L’horizon 2018 de Rabbit - cent albums : #50 à #41

On ne va pas se mentir, l’exercice est toujours difficile, surtout quand on écoute 800 albums par an déjà triés sur le volet. Mais chaque année, ça se complique encore un peu... de fil en aiguille, d’une connexion à l’autre, de labels sortis de l’ombre en artistes émergents, les découvertes nous submergent et de nouveaux horizons s’ouvrent à nous, sans pour autant éclipser les précédents. Rien d’exhaustif donc dans la liste qui suit, pas même au regard de ma propre subjectivité, qui souffre déjà de tant de grands disques laissés de côté...




- Part I : #100 à #91
- Part II : #90 à #81
- Part III : #80 à #71
- Part IV : #70 à #61
- Part V : #60 à #51



50. Cluster Lizard - Prophecy (Prostir)

"Désormais basés à Vienne, les Ukrainiens fondateurs de la fantastique écurie Kvitnu, Zavoloka et Dmytro Fedorenko (aka Kotra) ont choisi leur nouveau label, Prostir, pour nous dévoiler ce deuxième opus de leur projet Cluster Lizard, un peu plus d’un an après Edge Of The Universe.
Dans la lignée de ce premier album, Prophecy bourdonne, gronde et martèle dans un néant claustrophobe et menaçant, avec une dimension stellaire toutefois moins marquée et des textures plus que jamais au bord de l’effondrement voire de la désagrégation.
Poétiques - et prophétiques, donc ? - les titres empruntés à des poèmes de William Blake, Lord Byron et Rimbaud, au scénariste de SF Lex Gigeroff ou encore à l’écrivaine et activiste ukrainienne Lesya Ukrainka, évoquent dans leur ensemble la lutte, en des temps dramatiques, pour faire renaître un espoir fragile et voué à être ébranlé de nouveau. Toute ressemblance avec la triste actualité d’une nation tourmentée n’est évidemment pas fortuite..."


< lire la suite >



49. PLY - Rends​-​toi (Warm)

Parallèlement à ses sorties solo où électronica organique, field recordings et drones plus abstraits prennent tour à tour de dessus, le Nantais Mathias Delplanque explore un spoken word protéiforme en compagnie de Guillaume Ollendorff (Tsé) au micro.

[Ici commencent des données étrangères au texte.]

-- ==== Sys2Proof/Machine/Tick.lean ====
section
/-! DEFINITION. One tick of the timebase (R24): what counts ticks (R289, R295, R448, R452, R575), and what
waits only for room. It is what the block does when no command waits (log entry 40). -/

namespace Sys2Proof.Machine

/-! ## Ticks of links and queues -/

/-- (port, VL) pairs that hold a waiting head (R248). -/
def stalledPairs (s : State) : List (Nat × Nat) :=
  s.egress.scheds.flatMap (fun e => e.2.waitQueue.map (fun q => (e.1, queueVl q)))

/-- (ingress port, VL) pairs with a staged frame in WAIT (R289). -/
def waitingPairs (s : State) : List (Nat × Nat) :=
  ((s.frames.filter (fun e => decide (e.2.place = .waiting) && decide (e.2.ingress < 2048))).map
    (fun e => (e.2.ingress, hdrVl e.2.rxHdr))).eraseDups

/-- A stalled pair's ticks (R289, R295). -/
def stallTick (s : State) (e : Nat × Nat) : State :=
  let s := countIn s (vertexBank e.1) 0x3002 { port := some (e.1 % 16), vl := some e.2 }
  if 7 < e.2 then s
  else
    let i := e.1 * 16 + e.2
    let n := min (2 ^ 32 - 1) (rd s (Reg.STALL_CURRENT i) + 1)
    let s := wr (inc s (Reg.STALL_STALL_TICKS i) 64) (Reg.STALL_CURRENT i) n
    raiseTo s (Reg.STALL_LONGEST i) n

/-- A pair of the wait lists (R289, R295). -/
def waitTick (s : State) (e : Nat × Nat) : State :=
  let s := countIn s (vertexBank e.1) 0x3003 { port := some (e.1 % 16), vl := some e.2 }
  if 7 < e.2 then s else inc s (Reg.STALL_WAIT_TICKS (e.1 * 16 + e.2)) 64

/-- VLs of a port that no longer stall end their episodes (R290). -/
def endStalls (s : State) (p : Nat) : State :=
  let on := fun (v : Nat) => (waitingQueue s p v).isSome
  let x := sched s p
  if x.stalls.all (fun e => on e.1) = true ∧ x.starved.all on = true then s
  else modSched s p (fun x => { x with stalls := x.stalls.filter (fun e => on e.1), starved := x.starved.filter on })

/-- Stalls and admission waits. -/
def stallTicks (s : State) : State :=
  let now_ := stalledPairs s
  let over_ := (listed s 0x0903 2 (fun v => decide (0 < v))).filter
    (fun i => !now_.contains (i / 16, i % 16))
  let s := over_.foldl (fun s i => wr s (Reg.STALL_CURRENT i) 0) s
  let s := s.egress.scheds.foldl (fun s e => endStalls s e.1) s
  (waitingPairs s).foldl waitTick (now_.foldl stallTick s)

/-- Queues that hold a frame while their shaper is on the wheel (select 0x3005). -/
def shaperTicks (s : State) : State :=
  (s.egress.shapers.filter (fun e => !isCtrlKey e.1 && decide (e.2.slot ≠ 0) && !queueEmpty s e.1)).foldl
    (fun s e => countIn s (vertexBank (queuePort e.1)) 0x3005
      { port := some (queuePort e.1 % 16), vl := some (queueVl e.1), tc := some (queueTc e.1) }) s

/-- Ports with frames on a CTRL VL, and ports whose CTRL queues were waiting. -/
def ctrlPorts (s : State) : List Nat :=
  ((s.egress.scheds.filter (fun e => e.2.heldSince.isSome)).map (fun e => e.1) ++
   (s.frames.filter (fun e => decide (e.2.place = .queued) && (decide (e.2.outVl = 6) || decide (e.2.outVl = 7)))).map
    (fun e => e.2.egress)).eraseDups

/-- A CTRL queue of the port waits on its CTRL shaper (R250); the tick counts while the shaper is in debt (R265). -/
def ctrlTick (s : State) (p : Nat) : State :=
  let s := noteCtrlHeld s p
  if (sched s p).heldSince.isSome && ctrlInDebt s p then countPort (inc s (Reg.PORTSCHED_CTRL_HELD p) 64) p 0x3006 else s

/-- Ports in favour mode in either direction (R112), and ports asleep (R115). -/
def favourPorts (s : State) : List Nat :=
  ((listed s 0x0300 4 (fun m => decide (popcount 4 m = 3)) ++ listed s 0x0300 5 (fun m => decide (popcount 4 m = 3))).eraseDups).filter
    (portUp s)
def sleepingPorts (s : State) : List Nat := listed s 0x0300 0 (fun v => decide (v = 6))

def portTicks (s : State) : State :=
  let s := (favourPorts s).foldl (fun s p => countPort s p 0x200B) s
  (sleepingPorts s).foldl (fun s p => countPort s p 0x200C) s

/-! ## Ticks of the harness and the arbiter -/

/-- Engines at work: each holds a stint it claimed. -/
def busyEngines (s : State) : List Nat := s.coll.stints.filterMap (fun x => x.claimed)

/-- Traces of a facet that wait for a pool grant. -/
def poolWaits (s : State) (f : Nat) : Nat :=
  (s.frames.filter (fun e => decide (e.2.place = .poolWait) && decide (e.2.home = f))).length

/-- The facet's engine ticks of the epoch (R480), pool waits (R384) and yoke. -/
def facetTick (s : State) (f : Nat) : State :=
  let busy := ((busyEngines s).filter (fun e => decide (e / 40 = f))).length
  let idle := (enginesIn s f).length - busy
  let s := modColl s (fun c => { c with
    load := Tab.put 0 (Tab.put 0 c.load f (Tab.get 0 c.load f + busy)) (8 + f) (Tab.get 0 c.load (8 + f) + idle) })
  let w := poolWaits s f
  let s := if w = 0 then s
    else countIn (inc s (Reg.FACETARITH_POOL_WAIT_TICKS f) 64) (facetBank f) 0x8113 { events := w }
  if rd s (Reg.YOKE_STATE f) = 0 then s else countIn s (yokeBank f) 0x5004 {}

/-- A class of a facet is throttled: its grant lies below its demand, or its islands run below 0.70 V or
below duty 16 (R554, R575). -/
def throttledNow (s : State) (f c : Nat) : Bool :=
  let i := 6 * f + c
  decide (rd s (Reg.ARBCLASS_GRANT_MW i) < rd s (Reg.ARBCLASS_DEMAND_MW i)) ||
    ((decide (c = 2) || decide (c = 3)) &&
      (decide (rd s (Reg.ARBCLASS_DUTY i) < 16) ||
        (classIslands f c).any (fun k =>
          decide (rd s (Reg.ISLAND_STATE k) ≠ 3) && decide (rd s (Reg.ISLAND_VCORE k) < 700))))

def arbiterTick (s : State) : State :=
  if powered s = false then s
  else
    let s := if rd s Reg.POWER_OVER_LIMIT = 1 then inc s Reg.POWER_OVER_TICKS 64 else s
    (List.range 48).foldl (fun s i =>
      if throttledNow s (i / 6) (i % 6) then
        let s := inc s (Reg.ARBCLASS_THROTTLED_TICKS i) 64
        if i % 6 = 1 ∧ rd s (Reg.ARBCLASS_GRANT_MW i) < rd s (Reg.ARBCLASS_DEMAND_MW i) then
          countIn (countIn s (hbmBank (i / 6) 0) 0x6007 {}) (hbmBank (i / 6) 1) 0x6007 {}
        else s
      else s) s

/-! ## The tick -/

/-- Every counter of the timebase rises by one (R24). -/
def advance (s : State) : State :=
  { s with time := { s.time with groom := s.time.groom + 1, facets := s.time.facets.map (· + 1) } }

/-- One tick while the timebase runs. The CTRL shaper's wait is judged as the old tick ends, once its picks are made. -/
def runTick (s : State) : State :=
  let s := advance ((ctrlPorts s).foldl ctrlTick s)
  let s := portTicks (shaperTicks (stallTicks s))
  let s := (s.egress.queues.filter (fun e => e.2.spill)).foldl (fun s e => spillTick s e.1) s
  let s := (busyEngines s).foldl (fun s e => countIn s (stringBank e) 0x4008 {}) s
  let s := (List.range 8).foldl facetTick s
  let s := drainTick (latticeWaitTick (arbiterTick s))
  triggerSwap (sendReplies (writeSummaries s))

/-- One tick: the image of the board management target ages whatever the timebase does (R591). -/
def doTick (s : State) : State :=
  let s := modPins s (fun p => { p with age := p.age + 1 })
  if s.time.running then runTick s else s

end Sys2Proof.Machine
end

De son ouverture Le roi gouré entre nappes rêveuses, crépitements menaçants et guitare élégiaque, étrange ballade post-apocalyptique aux sifflements morriconiens et aux chœurs salvateurs, jusqu’à son final feutré Et puis... dont les points de suspension font écho à la suspension des accords de guitare et des percussions délicatement balayées, Rends-toi est jusqu’ici l’album où le surréalisme sombre et sensuel du second (qui n’est pas sans nous faire penser aux excellents lufdbf, en particulier sur le coldwave et cru Julie) rencontre avec le plus d’ampleur et d’intensité les compositions du premier, qu’il s’agisse des mantras funestes sur fond de slowcore en apesanteur d’un Rappelle-moi de 12 minutes évoquant Labradford, ou surtout d’un morceau-titre dont les drones caverneux, les rythmes tribaux de rituel occulte et autres murmures ésotériques aux ambiances angoissantes de giallo impressionnent durablement.



48. Monsieur Saï - Deuxième Volte Digitale (Soma Productions)

Autoportrait vénère et joueur, fourre-tout mais cohérent à l’image de son prédécesseur, un EP sorti en 2014, Deuxième Volte Digitale est la profession de foi d’un rappeur vieillissant qui documente la calvitie et les kilos en trop (Châteaux de sable, reality check des gens qui checkent moins) comme l’hypocrisie de nos démocraties (La république du mollard), tacle d’autant plus violemment la paranoïa du complot (#sofilagirafesatanilluminati - suite de ce délire déjà culte) quand elle distrait des vraies menaces (le morceau-titre avec Myscier Blodya, Monsieur 6000 et Sooolem sur fond de dystopie japonisante à la Ghost in the Shell) et de l’hypocrisie ambiante (Terrorisme), et alimente avec brio l’obsession récurrente du Manceau pour une science-fiction plombante transposée dans un paysage politique gangrené qui est déjà un peu - beaucoup ? - le nôtre (La lune bleue, deuxième épisode). C’est souvent grinçant (le désespéré On n’est pas des loups qui n’a rien à envier en amertume et en noirceur à son Histoire des hommes), parfois hilarant (L’Ampoule, parodie du rap jeu au groove irrésistible), toujours profondément honnête (Le chien errant), ultra-prenant même sans micro (l’instru 1000 ans d’amour) et en plein dans une actu que l’écriture de ces morceaux a pourtant précédée. Visionnaire, Monsieur Saï ?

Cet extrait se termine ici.